WHAT THIS TASK INVOLVES: Please return the lines of the data that contain "curtainPulse".

EXCERPTED RECORDS:
-- ==== Sys2Proof/Tests/Slice0.lean ====
section
/-! SUPPORT. The model's own tests: the checks of WellFormed, the spec's worked cases, and for every statement with hypotheses a
witness that meets them, clause by clause. Expected values come from the tables and worked sequences of spec/, by hand. -/

namespace Sys2Proof.Tests

-- One theorem at a time: each thread of Lean reserves its stack, and many at once pass the memory limit of the check.
set_option Elab.async false

open Sys2Proof.Machine

/-! ## Small states -/

/-- The zone entry of the worked examples: working targets 580 and 780, bands 20 and 30, economy offset 150 (spec/04). -/
def entry : ZoneEntry :=
  { workTemp := 580, workHum := 780, tempBand := 20, humBand := 30, coefficient := 4096, gradientLimit := 600, holdTemp := 300,
    holdHum := 700, economyOffset := 150 }

/-- A profile that passes its checks: exit range 11,500 to 13,000, stress limit 3. -/
def profile : Profile :=
  { name := List.replicate 12 0x41, initialMoisture := 45000, exitMin := 11500, exitMax := 13000, stressLimit := 3,
    heatThreshold := 550, minHeat := 1800, minCurtain := 1000, zones := List.replicate 10 entry }

/-- A layout of two zones with chains of 2 and 3 positions, for small states. -/
def tiny : Layout :=
  { zoneCount := 2, preZones := 1, positions := [2, 3, 0, 0, 0, 0, 0, 0, 0, 0], preInterval := 120, mainInterval := 80,
    stepTimeout := 10, blockLimit := 60, rampSlots := 1, rampSpacing := 120, rampLimit := 45, purgeTime := 5, economyDelay := 20,
    wakeLead := 15, tickPeriod := 60, pollPeriod := 12, defaultMask := 2, prescales := [1, 4, 16, 64, 1, 1],
    massFactors := [80, 80, 80, 80, 80, 80], hallTemp := 220, hallHum := 550 }

/-- A layout that passes its checks, at the least chain lengths. -/
def least : Layout := { tiny with positions := [20, 100, 0, 0, 0, 0, 0, 0, 0, 0] }

/-- A zone in a state, governed by profile 2. -/
def zoneIn (st : ZoneState) : Zone :=
  { Zone.fresh 0 with
    state := st
    governing := some { profile := 2, entry := entry }
    rampTimer := if st = .ramping then some 100 else none
    purgeTimer := if st = .purging then some 0 else none }

/-- A line of two zones in a line state, with lot 7101 OPEN under profile 2 in slot 0. -/
def bench (line : LineState) (a b : ZoneState) : State :=
  { State.reset with
    clock := 1000
    line := { Line.enter 0 line with phase := if line = .init then some .loadLayout else none }
    capture := { Capture.atReset with state := if line.arms then .idle else .disarmed }
    zones := [zoneIn a, zoneIn b]
    arbiter := { Arbiter.atReset with
      queue := (if a = .waiting then [0] else []) ++ (if b = .waiting then [1] else []) }
    preChain := [none, none]
    mainChain := [none, none, none]
    table := List.replicate 168 1500
    lots := some (Lot.new 7101 2 0) :: List.replicate 15 none
    store := { Store.atReset with layout := some tiny, slots := List.replicate 8 (.valid profile) } }

/-- A rod with a number, whose other fields do not matter. -/
def rod (number : Word32) (loc : Location) : Rod :=
  { number := number, lotSlot := 0, hangTime := 0, cutTime := 0, counts := [0, 0, 0, 0, 0, 0], charge := some 150, moisture := 12000,
    stress := 0, heat := 2000, lastAccounted := 0, marks := Marks.empty, location := loc }

/-- A fresh reading of a probe. -/
def reading (t : Int) (h : Nat) : Reading := { temp := t, hum := h, clamped := false, time := 0 }

/-- The state with the probe of zone 0 fresh. -/
def fresh (s : State) (t : Int) (h : Nat) : State := s.modProbe 0 fun p => p.read (reading t h)

/-- The arbiter's law as a check over the zones there are. -/
def arbiterCheck (s : State) : Bool :=
  decide s.arbiter.queue.Nodup
    && s.arbiter.queue.all (fun z => s.zoneState z == some .waiting)
    && (List.range s.zones.length).all (fun z => !(s.zoneState z == some .waiting) || s.arbiter.queue.contains z)
    && (match s.store.layout with
        | some l => decide (s.slotsInUse ≤ l.rampSlots) && decide (s.zones.length = l.zoneCount)
        | none => s.zones.isEmpty)
    && (!(s.line.state == .init || s.line.state == .unconfigured || s.line.state == .cold) || s.zones.all (·.state == .off))
    && s.zones.all (fun zn => !zn.startPending || zn.state == .purging)
    && (!(s.line.state == .hold || s.line.state == .shutdown) || s.zones.all fun zn => !zn.startPending &&
        (zn.state == .off || zn.state == .purging || zn.state == .failed || (zn.state == .holding && s.line.state == .hold)))

theorem arbiterCheck_sound (s : State) (h : arbiterCheck s = true) : ArbiterLaw s := by
  simp only [arbiterCheck, Bool.and_eq_true] at h
  obtain ⟨⟨⟨⟨⟨⟨h1, h2⟩, h3⟩, h4⟩, h5⟩, h6⟩, h7⟩ := h
  refine ⟨by simpa using h1, ?_, ?_, ?_, ?_, ?_, ?_, ?_⟩
  · intro z
    constructor
    · intro hz
      have := List.all_eq_true.mp h2 z hz
      simpa using this
    · intro hz
      have hl : z < s.zones.length := by
        by_contra hn
        simp [State.zoneState, List.getElem?_eq_none (Nat.le_of_not_lt hn)] at hz
      have := List.all_eq_true.mp h3 z (List.mem_range.mpr hl)
      simpa [hz] using this
  · intro l hl
    simp [hl] at h4
    exact h4.1
  · intro hl
    simpa [hl] using h4
  · intro l hl
    simp [hl] at h4
    exact h4.2
  · intro hr zn hz
    rcases hr with hr | hr | hr <;> simp [hr] at h5 <;> exact h5 zn hz
  · intro zn hz hp
    have := List.all_eq_true.mp h6 zn hz
    simpa [hp] using this
  · intro hr zn hz
    rcases hr with hr | hr <;> simp [hr] at h7 <;> simpa [hr, or_assoc] using h7 zn hz

/-- The law of the modes as a check. -/
def modeCheck (s : State) : Bool :=
  (s.line.phase.isSome == (s.line.state == .init))
    && (s.line.state == .hold || (s.line.holdMask == 0 && s.line.holdOrigin == .noHold))
    && ((s.capture.state == .disarmed) == !s.line.state.arms)
    && [Chain.pre, Chain.main].all (fun c =>
      ((s.seq c).intervalTimer.isSome == ((s.seq c).state == .idle)) && ((s.seq c).stepTimer.isSome == ((s.seq c).state == .stepping))
        && (!(s.seq c).blockedTimer.isSome || (s.seq c).state == .blocked)
        && (!((s.seq c).state == .idle || (s.seq c).state == .blocked) || s.line.state.steps))

theorem modeCheck_sound (s : State) (h : modeCheck s = true) : ModeLaw s := by
  simp only [modeCheck, Bool.and_eq_true, List.all_cons, List.all_nil] at h
  obtain ⟨⟨⟨h1, h2⟩, h3⟩, ⟨⟨⟨⟨p1, p2⟩, p3⟩, p4⟩, ⟨⟨⟨m1, m2⟩, m3⟩, m4⟩, -⟩⟩ := h
  refine ⟨?_, ?_, ?_, ?_, ?_⟩
  · rw [beq_iff_eq] at h1
    rw [h1, beq_iff_eq]
  · intro hn
    simp [hn] at h2
    exact h2
  · rw [beq_iff_eq] at h3
    rw [← beq_iff_eq (a := s.capture.state), h3]
    simp
  · intro c
    cases c
    · refine ⟨?_, ?_, ?_⟩
      · rw [beq_iff_eq] at p1; rw [p1, beq_iff_eq]
      · rw [beq_iff_eq] at p2; rw [p2, beq_iff_eq]
      · intro hb
        rw [hb] at p3
        simpa using p3
    · refine ⟨?_, ?_, ?_⟩
      · rw [beq_iff_eq] at m1; rw [m1, beq_iff_eq]
      · rw [beq_iff_eq] at m2; rw [m2, beq_iff_eq]
      · intro hb
        rw [hb] at m3
        simpa using m3
  · intro c hc
    cases c
    · have : ((s.seq .pre).state == .idle || (s.seq .pre).state == .blocked) = true := by
        rcases hc with hc | hc <;> rw [hc] <;> rfl
      rw [this] at p4
      simpa using p4
    · have : ((s.seq .main).state == .idle || (s.seq .main).state == .blocked) = true := by
        rcases hc with hc | hc <;> rw [hc] <;> rfl
      rw [this] at m4
      simpa using m4


/-! ## WellFormed: one ill-formed term per check, refused; the boundary beside it, accepted -/

theorem test_curtainPulse_channel : (Instr.curtainPulse 6).wellFormed = false ∧ (Instr.curtainPulse 5).wellFormed = true := by decide +kernel

theorem test_curtainPulse_refused : exec (.curtainPulse 6) State.reset = .refused (.illFormed "CURTAIN_PULSE") := rfl

theorem test_zone_events_index : (Instr.zoneTick 10).wellFormed = false ∧ (Instr.economyTimerExpiry 10).wellFormed = false ∧
    (Instr.rampLimitExpiry 10).wellFormed = false ∧ (Instr.purgeTimerExpiry 10).wellFormed = false ∧
    (Instr.zoneTick 9).wellFormed = true := by decide +kernel

theorem test_images_length : (Instr.profileWrite 0 (List.replicate 214 0)).wellFormed = false ∧
    (Instr.layoutWrite (List.replicate 64 0)).wellFormed = false ∧ (Instr.tableWrite 0 (List.replicate 20 0)).wellFormed = false ∧
    (Instr.loadBlockRead (List.replicate 511 0)).wellFormed = false := by decide +kernel

theorem test_reflection_count : (Instr.lineCheckEnd (.sameSense 512)).wellFormed = false ∧
    (Instr.lineCheckEnd (.oppositeSense 512)).wellFormed = false ∧ (Instr.lineCheckEnd (.sameSense 511)).wellFormed = true := by decide +kernel

theorem test_frame_payload : (Instr.frameHeldPending ⟨1, 2, List.replicate 241 0⟩).wellFormed = false ∧
    (Instr.frameHeldPending ⟨1, 2, List.replicate 240 0⟩).wellFormed = true := by decide +kernel

theorem test_unknown_request : (Instr.unknownRequest 0x01).wellFormed = false ∧ (Instr.unknownRequest 0x06).wellFormed = true := by
  decide +kernel

/-! ## The spec's own tables and cases -/

/-- R67's table: working 580 and 780, bands 20 and 30; economy drops the humidity target and lowers the other by 150 (R66). -/
theorem test_targets : (zoneIn .conditioned).targets = some (580, some 780) ∧ (zoneIn .economy).targets = some (430, none) ∧
    (zoneIn .holding).targets = some (300, some 700) ∧ (zoneIn .purging).targets = none := by decide +kernel

theorem test_band_edges : (zoneIn .ramping).inBand (reading 600 810) = true ∧ (zoneIn .ramping).inBand (reading 601 810) = false ∧
    (zoneIn .ramping).inBand (reading 560 750) = true ∧ (zoneIn .ramping).inBand (reading 560 749) = false := by decide +kernel

/-- R68, R69: HEAT on at target − 5, off at target; VENT open at target + 5, closed at target. -/
theorem test_output_edges : heatLevel 580 575 false = true ∧ heatLevel 580 576 false = false ∧ heatLevel 580 579 true = true ∧
    heatLevel 580 580 true = false ∧ ventLevel (some 780) 785 false = true ∧ ventLevel (some 780) 784 false = false ∧
    ventLevel (some 780) 781 true = true ∧ ventLevel (some 780) 780 true = false := by decide +kernel

/-- The CRC of the nine characters "123456789" with polynomial 0x1021 and initial value 0xFFFF is 0x29B1 (R171's parameters). -/
theorem test_crc : crc16 [0x31, 0x32, 0x33, 0x34, 0x35, 0x36, 0x37, 0x38, 0x39] = 0x29B1#16 := by decide +kernel

/-- The least layout and the profile pass their checks, and their images have the lengths of the store blocks (R198). -/
theorem test_images : layoutFault least = none ∧ profileFault profile = none ∧ (layoutImage least).length = 63 ∧
    (profileImage profile).length = 215 := by decide +kernel

/-- R170: the first field at fault names the layout's refusal. -/
theorem test_layout_faults : layoutFault { least with zoneCount := 11 } = some 0 ∧
    layoutFault { least with preZones := 2 } = some 1 ∧ layoutFault { least with prescales := [1, 4, 16, 64, 1, 2] } = some 30 ∧
    layoutFault { least with defaultMask := 1024 } = some 24 := by decide +kernel

/-- R114, in its order. -/
theorem test_dispositions : disposition profile (rod 5 (.main 0)) = .accept ∧
    disposition profile { rod 5 (.main 0) with moisture := 13001 } = .rework ∧
    disposition profile { rod 5 (.main 0) with moisture := 11499 } = .reject ∧
    disposition profile { rod 5 (.main 0) with stress := 4 } = .review ∧
    disposition profile { rod 5 (.main 0) with heat := 1799 } = .review ∧
    disposition profile { rod 5 (.main 0) with moisture := 13001, marks := { Marks.empty with operator := true } } = .reject := by
  decide +kernel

ANSWER TO THIS PROBLEM:
theorem test_curtainPulse_channel : (Instr.curtainPulse 6).wellFormed = false ∧ (Instr.curtainPulse 5).wellFormed = true := by decide +kernel
theorem test_curtainPulse_refused : exec (.curtainPulse 6) State.reset = .refused (.illFormed "CURTAIN_PULSE") := rfl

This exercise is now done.